EXERCISE GOAL
Exactly as written, copy the lines that run from the start of the data below to the line containing "decodeWord 0x4288F09E = .fmul", both ends included.
── INFORMATION
theorem test_decode_packed :
    decodeWord 0x401DF74A = .fadd (.q 7) (.h 15) (.h 14) 4 2 true ∧
    decodeWord 0x41910A24 = .fsub (.port .w) (.h 0) (.port .w) 2 1 false ∧
    decodeWord 0x4288F09E = .fmul (.port .e) (.q 15) (.h 1) 1 3 true ∧
    decodeWord 0x438D995A = .fma (.port .s) (.h 9) (.port .e) 5 2 true ∧
    decodeWord 0x440925EA = .fdiv (.q 2) (.h 2) (.h 11) 6 2 true ∧
    decodeWord 0x458009D4 = .fsqrt .z (.port .s) 5 1 false ∧
    decodeWord 0x468552D0 = .fmin (.port .n) (.h 5) (.h 5) 5 ∧
    decodeWord 0x471DF840 = .fmax (.q 7) (.h 15) .push 4 ∧
    decodeWord 0x489104A8 = .fsgn (.port .w) (.h 0) (.h 9) 2 2 ∧
    decodeWord 0x4988F8AA = .fhsum (.port .e) (.q 15) (.port .n) 2 2 true ∧
    decodeWord 0x4A8D970B = .pdot (.port .s) (.h 9) (.h 14) 1 false 3 ∧
    decodeWord 0x4B092A5A = .fscl (.q 2) (.h 2) (.port .w) 5 2 true ∧
    decodeWord 0x4C8000EA = .frcp .z (.h 1) 6 2 true ∧
    decodeWord 0x4D840958 = .frsq (.port .n) (.port .e) 5 2 false ∧
    decodeWord 0x4E5405F6 = .fexp2 (.h 5) (.h 11) 7 1 true ∧
    decodeWord 0x4F1C09CC = .fround (.q 7) (.port .s) 4 3 := by
  and_intros <;> rfl

theorem test_decode_convert :
    decodeWord 0x507E42E2 = .fcmp (.h 15) (.port .w) (.h 5) 6 1 ∧
    decodeWord 0x51400810 = .fclass (.h 0) .push 1 ∧
    decodeWord 0x528B64BF = .cvt (.port .e) 6 6 (.h 9) 3 3 true true ∧
    decodeWord 0x533C18E8 = .cvti (.q 15) true (.port .n) 6 2 ∧
    decodeWord 0x548C0748 = .cvtf (.port .s) false (.h 14) 4 2 ∧
    decodeWord 0x55643A00 = .cvtx (.h 9) false 3 (.port .w) ∧
    decodeWord 0x560920C0 = .pperm (.q 2) (.h 2) (.h 1) .z ∧
    decodeWord 0x57855918 = .ppack (.port .n) (.h 5) (.port .e) 1 2 false false ∧
    decodeWord 0x581C05F2 = .punpk (.q 7) (.h 11) 7 true false ∧
    decodeWord 0x597E4980 = .wsadd (.h 15) (.port .w) (.port .s) ∧
    decodeWord 0x5A422283 = .wsscl (.h 0) (.port .e) (.h 5) 3 ∧
    decodeWord 0x5B3E382B = .wsrnd (.q 15) (.port .s) .push 2 2 true true ∧
    decodeWord 0x5C64248C = .pint (.h 9) (.q 2) (.h 9) false false true 4 ∧
    decodeWord 0x5D4A0885 = .pdoti (.h 2) .z (.port .n) true false true := by
  and_intros <;> rfl

theorem test_decode_memory :
    decodeWord 0x6084EEB5 = .ld (.port .n) (.h 14) 3 2 181 ∧
    decodeWord 0x61547AAF = .st (.h 5) (.q 7) 2 2 175 ∧
    decodeWord 0x627D4EF6 = .ldp (.h 15) (.port .w) 2 246 ∧
    decodeWord 0x63910D27 = .stp (.port .w) (.h 0) 1 39 ∧
    decodeWord 0x64881C16 = .tagr (.port .e) (.h 1) 22 ∧
    decodeWord 0x653E3C2E = .tagw (.q 15) (.port .s) 46 ∧
    decodeWord 0x6664043C = .touch (.h 9) 1 60 ∧
    decodeWord 0x67092D04 = .ldm (.q 2) (.port .e) 3 1 4 ∧
    decodeWord 0x684A0B2F = .stm (.h 2) .z 2 3 47 := by
  and_intros <;> rfl

theorem test_decode_atomics_waits :
    decodeWord 0x7085502C = .amo (.port .n) (.h 5) 5 true false false ∧
    decodeWord 0x711DF5BE = .amor (.q 7) (.h 15) (.h 11) 7 true true false ∧
    decodeWord 0x72910063 = .amod (.port .w) (.h 0) 12 false true true ∧
    decodeWord 0x7388F996 = .cas (.port .e) (.q 15) (.port .s) true true true false ∧
    decodeWord 0x748D9004 = .putsig (.port .s) (.h 9) (.q 2) ∧
    decodeWord 0x754A0042 = .putsig2 (.h 2) .z (.port .n) ∧
    decodeWord 0x76547000 = .arm (.h 5) (.q 7) ∧
    decodeWord 0x777E42BE = .waitg (.h 15) (.port .w) (.h 5) 62 ∧
    decodeWord 0x78422852 = .waitm (.h 0) (.port .e) .push 82 ∧
    decodeWord 0x79684345 = .waitc 26 4 13 5 ∧
    decodeWord 0x7A3E34FF = .waitt (.q 15) (.port .s) (.h 9) 127 ∧
    decodeWord 0x7B64001B = .bar (.h 9) 27 ∧
    decodeWord 0x7C080039 = .barg (.q 2) 57 ∧
    decodeWord 0x7D4A0000 = .sig (.h 2) .z := by
  and_intros <;> rfl

theorem test_decode_queues :
    decodeWord 0x80840895 = .qres (.port .n) (.port .n) 21 ∧
    decodeWord 0x81540000 = .qpub (.h 5) ∧
    decodeWord 0x821C070F = .qpop (.q 7) (.h 14) 15 ∧
    decodeWord 0x837C0000 = .qrel (.h 15) ∧
    decodeWord 0x84910A2C = .qpush (.port .w) (.h 0) (.port .w) 44 ∧
    decodeWord 0x85880080 = .qinfo (.port .e) (.h 1) ∧
    decodeWord 0x863C0000 = .qclose (.q 15) := by
  and_intros <;> rfl

theorem test_decode_matrix :
    decodeWord 0x908D9901 = .tmm (.port .s) (.h 9) (.port .e) false 1 ∧
    decodeWord 0x91002581 = .tzero (.q 2) (.h 11) 1 ∧
    decodeWord 0x924A0983 = .tst (.h 2) .z (.port .s) 3 ∧
    decodeWord 0x93855281 = .tred (.port .n) (.h 5) (.h 5) 1 ∧
    decodeWord 0x941DF803 = .tws (.q 7) (.h 15) .push 3 ∧
    decodeWord 0x95910481 = .twsl (.port .w) (.h 0) (.h 9) 1 ∧
    decodeWord 0x9688F000 = .tcfg (.port .e) (.q 15) ∧
    decodeWord 0x978C0880 = .tcmd (.port .s) (.port .n) ∧
    decodeWord 0x98642702 = .tld (.h 9) (.q 2) (.h 14) 2 ∧
    decodeWord 0x994A0A03 = .tacc (.h 2) .z (.port .w) 3 := by
  and_intros <;> rfl

theorem test_decode_engine :
    decodeWord 0xA0855080 = .ecmd (.port .n) (.h 5) (.h 1) ∧
    decodeWord 0xA11C0900 = .chain (.q 7) (.port .e) ∧
    decodeWord 0xA27E4580 = .cstat (.h 15) (.port .w) (.h 11) ∧
    decodeWord 0xA3000980 = .ccan (.port .s) := by
  and_intros <;> rfl

theorem test_decode_messages :
    decodeWord 0xB0422000 = .send (.h 0) (.port .e) ∧
    decodeWord 0xB13E3000 = .sendb (.q 15) (.port .s) ∧
    decodeWord 0xB2642000 = .sendi (.h 9) (.q 2) ∧
    decodeWord 0xB3480280 = .cmask (.h 2) (.h 5) ∧
    decodeWord 0xB4800800 = .cunm .z .push ∧
    decodeWord 0xB5000000 = .hret ∧
    decodeWord 0xB6840480 = .rdin (.port .n) (.h 9) ∧
    decodeWord 0xB7547000 = .redn (.h 5) (.q 7) ∧
    decodeWord 0xB87E4884 = .sendw (.h 15) (.port .w) (.port .n) 4 := by
  and_intros <;> rfl

theorem test_decode_tasks :
    decodeWord 0xC0422000 = .spawn (.h 0) (.port .e) ∧
    decodeWord 0xC1000700 = .take (.h 14) ∧
    decodeWord 0xC2000000 = .done ∧
    decodeWord 0xC3000241 = .yield 577 ∧
    decodeWord 0xC43C0A00 = .launch (.q 15) (.port .w) ∧
    decodeWord 0xC58C0080 = .tready (.port .s) (.h 1) ∧
    decodeWord 0xC6642900 = .stagePut (.h 9) (.q 2) (.port .e) ∧
    decodeWord 0xC64A0581 = .stageTwin (.h 2) .z (.h 11) ∧
    decodeWord 0xC6855982 = .stageMerge (.port .n) (.h 5) (.port .s) ∧
    decodeWord 0xC61C0283 = .stageInfo (.q 7) (.h 5) ∧
    decodeWord 0xC67C0004 = .stageClose (.h 15) ∧
    decodeWord 0xC7000807 = .gid .push 7 ∧
    decodeWord 0xC890049B = .qdie (.port .w) (.h 9) 27 ∧
    decodeWord 0xC9000880 = .tcbq (.port .n) := by
  and_intros <;> rfl

theorem test_decode_system :
    decodeWord 0xD001C9D4 = .getc (.h 14) 2516 ∧
    decodeWord 0xD1400606 = .setc (.h 0) 1542 ∧
    decodeWord 0xD28A8261 = .swpc (.port .e) (.port .w) 609 ∧
    decodeWord 0xD33C3F4A = .setcb (.q 15) (.h 1) true 3914 ∧
    decodeWord 0xD48C05A3 = .sys (.port .s) 1443 ∧
    decodeWord 0xD4640F01 = .resumeTeam (.h 9) ∧
    decodeWord 0xD5000001 = .tret true ∧
    decodeWord 0xD6080000 = .halt (.q 2) ∧
    decodeWord 0xD7000000 = .nop ∧
    decodeWord 0xD84A0000 = .xinv (.h 2) .z ∧
    decodeWord 0xD9840900 = .xprobe (.port .n) (.port .e) ∧
    decodeWord 0xDA540582 = .stamp (.h 5) (.h 11) 2 ∧
    decodeWord 0xDB000980 = .cyc (.port .s) false ∧
    decodeWord 0xDC0003B1 = .ebreak 945 ∧
    decodeWord 0xDD000000 = .rfill ∧
    decodeWord 0xDE000002 = .gate 2 := by
  and_intros <;> rfl

/-! ## Small states -/

/-- Core 0 runs, at S, from the first word of its private scratchpad; its registers and trellis are full of one address. -/
def w0 : State :=
  (State.reset.withFetchWord 32 0xD7000000).updMe fun k =>
    { k with ctx := { k.ctx with
        regs := Vector.replicate 16 ⟨privAlias 4096, .present, none⟩
        trellis := List.replicate 16 ⟨privAlias 4096, none⟩ } }

/-- A register set to a value. -/
def setH (n : Nat) (v : Word) (s : State) : State := s.updCtx fun c => c.setReg n ⟨v, .present, none⟩

/-- The conditions of `State.Ready`, as one test. -/
def readyB (s : State) (us : List Use) (d : DestSpec) : Bool :=
  (!us.any Use.bad && !d.bad) && (us.all (fun u => u.odd.isNone) && d.odd.isNone) &&
  us.all (fun u => (u.unread s.ctx).isNone) &&
  (filledRegs us d).all (fun n => (vget Reg.reset s.ctx.regs n).cond != .absent || (s.savedReg s.cur n).isSome) &&
  us.all (fun u => (u.pends s.ctx).all fun id => s.me.mine.all fun a => a.id != id || !a.failed?) &&
  us.all (fun u => (u.pends (s.readied us d).ctx).isEmpty) &&
  (portsOf us).all (fun p => (s.portPeer s.cur p).isSome && decide ((portsOf us).count p ≤ (s.me.fifo p).length)) &&
  match d.port? with
  | none => true
  | some (p, n) => match s.portPeer s.cur p with
    | some c => decide (((s.core c).fifo (oppositePort p)).length + n ≤ 8)
    | none => false

theorem ready_of {s : State} {us : List Use} {d : DestSpec} (h : readyB s us d = true) : s.Ready us d := by
  simp only [readyB, Bool.and_eq_true, List.all_eq_true, Bool.not_eq_true', Option.isNone_iff_eq_none, Bool.or_eq_true,
    bne_iff_ne, List.isEmpty_iff, decide_eq_true_eq] at h
  obtain ⟨⟨⟨⟨⟨⟨⟨⟨f1, f2⟩, e1, e2⟩, l⟩, sv⟩, so⟩, hd⟩, p⟩, r⟩ := h
  refine ⟨⟨f1, f2⟩, ⟨e1, e2⟩, l, fun n hn ha => (sv n hn).resolve_left fun h => h ha,
    fun u hu id hi a ha e => (so u hu id hi a ha).resolve_left fun h => h e, hd, p, ?_⟩
  intro q n hq
  simp only [hq] at r
  cases hc : s.portPeer s.cur q with
  | none => simp [hc] at r
  | some c => exact ⟨c, rfl, by simpa [hc] using r⟩


/-! ## Operands and results -/

/-- A port of core 5 with words, and core 5 the running core: it has four neighbours. -/
def w5 : State :=
  { w0 with cur := 5, cores := [(5, { (w0.core 0) with fifoN := [7, 8], fifoE := [7, 8], fifoS := [7, 8], fifoW := [7, 8] })] }

theorem witness_SourceOperandValues_trellis : w0.Ready [.one (.q 15)] (.one (.h 0)) ∧ w0.Ready [.pair (.q 14)] (.pair .push) :=
  ⟨ready_of (by decide), ready_of (by decide)⟩

theorem witness_SourceOperandValues_present :
    w0.Ready [.one (.h 15)] (.one .push) ∧ (w0.reg 15).cond = .present ∧ ¬w0.bankWasOff [.one (.h 15)] (.one .push) :=
  ⟨ready_of (by decide), by decide, by unfold State.bankWasOff; decide⟩

def wOff : State := w0.updCtx fun c => { c with gate := 2, bankLost := true }

theorem witness_SourceOperandValues_off :
    wOff.Ready [.one (.h 8)] (.one .push) ∧ (wOff.reg 8).cond = .present ∧ wOff.bankWasOff [.one (.h 8)] (.one .push) :=
  ⟨ready_of (by decide), by decide, by unfold State.bankWasOff; decide⟩

/-- A register whose value still lies in the save area (R131). -/
def wAbsent : State := w0.updCtx fun c => { c with regs := vset c.regs 3 ⟨0, .absent, none⟩ }

theorem witness_SourceOperandValues_absent : wAbsent.Ready [.one (.h 3)] (.one .push) ∧ (wAbsent.reg 3).cond = .absent :=
  ⟨ready_of (by decide), by decide⟩

theorem witness_SourceOperandValues_zero : w0.Ready [.one .z] (.one (.h 15)) ∧ w0.Ready [.pair .z] (.pair (.h 14)) :=
  ⟨ready_of (by decide), ready_of (by decide)⟩

theorem witness_SourceOperandValues_port :
    w5.Ready [.one (.port .n)] (.one (.port .w)) ∧ w5.Ready [.one (.port .e), .one (.port .e)] (.one .push) :=
  ⟨ready_of (by decide), ready_of (by decide)⟩

theorem witness_ResultsAreDelivered :
    w5.mayRetire = true ∧ w5.Ready [.one (.h 1)] (.one (.h 15)) ∧ w5.Ready [.one (.h 1)] (.one .push) ∧
      w5.Ready [.one (.h 1)] (.one (.port .s)) ∧ w5.Ready [.one (.h 1)] (.pair (.h 14)) ∧ w5.Ready [.one (.h 1)] (.pair .push) ∧
      w5.Ready [.one (.h 1)] (.pair (.port .n)) ∧ w5.portPeer 5 .n = some 1 ∧ w5.me.inl = none :=
  ⟨by decide, ready_of (by decide), ready_of (by decide), ready_of (by decide), ready_of (by decide), ready_of (by decide),
    ready_of (by decide), by decide +kernel⟩

/-- Nothing on the trellis, and h15 dead. -/
def wBare : State := w0.updCtx fun c => { c with trellis := [], regs := vset c.regs 15 Reg.reset }

theorem witness_OperandChecksTrap_bad :
    oneResult (.add (.bad 37) .z .push false) = some ([.one (.bad 37), .one .z], .push) ∧
      [Use.one (.bad 37), .one .z].any Use.bad = true ∧ (w0.take (causeOf .badOperand 0 (wordOf 0))).2 = false :=
  ⟨rfl, by decide +kernel⟩

theorem witness_OperandChecksTrap_unread :
    oneResult (.add (.q 0) (.h 15) .push false) = some ([] ++ Use.one (.q 0) :: [.one (.h 15)], .push) ∧
      [Use.one (.q 0), .one (.h 15)].any Use.bad = false ∧ (DestSpec.one .push).bad = false ∧
      wBare.ctx.trellis.length ≤ 0 ∧ (wBare.take (causeOf .trellisUnderflow 0 (wordOf 0))).2 = false ∧
      oneResult (.add .z (.h 15) .push false) = some ([Use.one .z] ++ Use.one (.h 15) :: [], .push) ∧
      (∀ v ∈ [Use.one .z], v.unread wBare.ctx = none) ∧ (wBare.reg 15).cond = .dead ∧
      (wBare.take (causeOf .deadRead 0 (wordOf 15))).2 = false :=
  ⟨rfl, by decide, by decide, by decide, by decide, rfl, by decide +kernel⟩

theorem witness_OperandChecksTrap_pair :
    (15 : Fin 16).val % 2 = 1 ∧ (DestSpec.pair (.h 0)).bad = false ∧ (w0.take (causeOf .pairAlign 0 (wordOf 15))).2 = false ∧
      (Use.pair (.h 0)).bad = false ∧ (Use.pair (.h 0)).odd = none := by decide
────
RESPONSE AREA
theorem test_decode_packed :
    decodeWord 0x401DF74A = .fadd (.q 7) (.h 15) (.h 14) 4 2 true ∧
    decodeWord 0x41910A24 = .fsub (.port .w) (.h 0) (.port .w) 2 1 false ∧
    decodeWord 0x4288F09E = .fmul (.port .e) (.q 15) (.h 1) 1 3 true ∧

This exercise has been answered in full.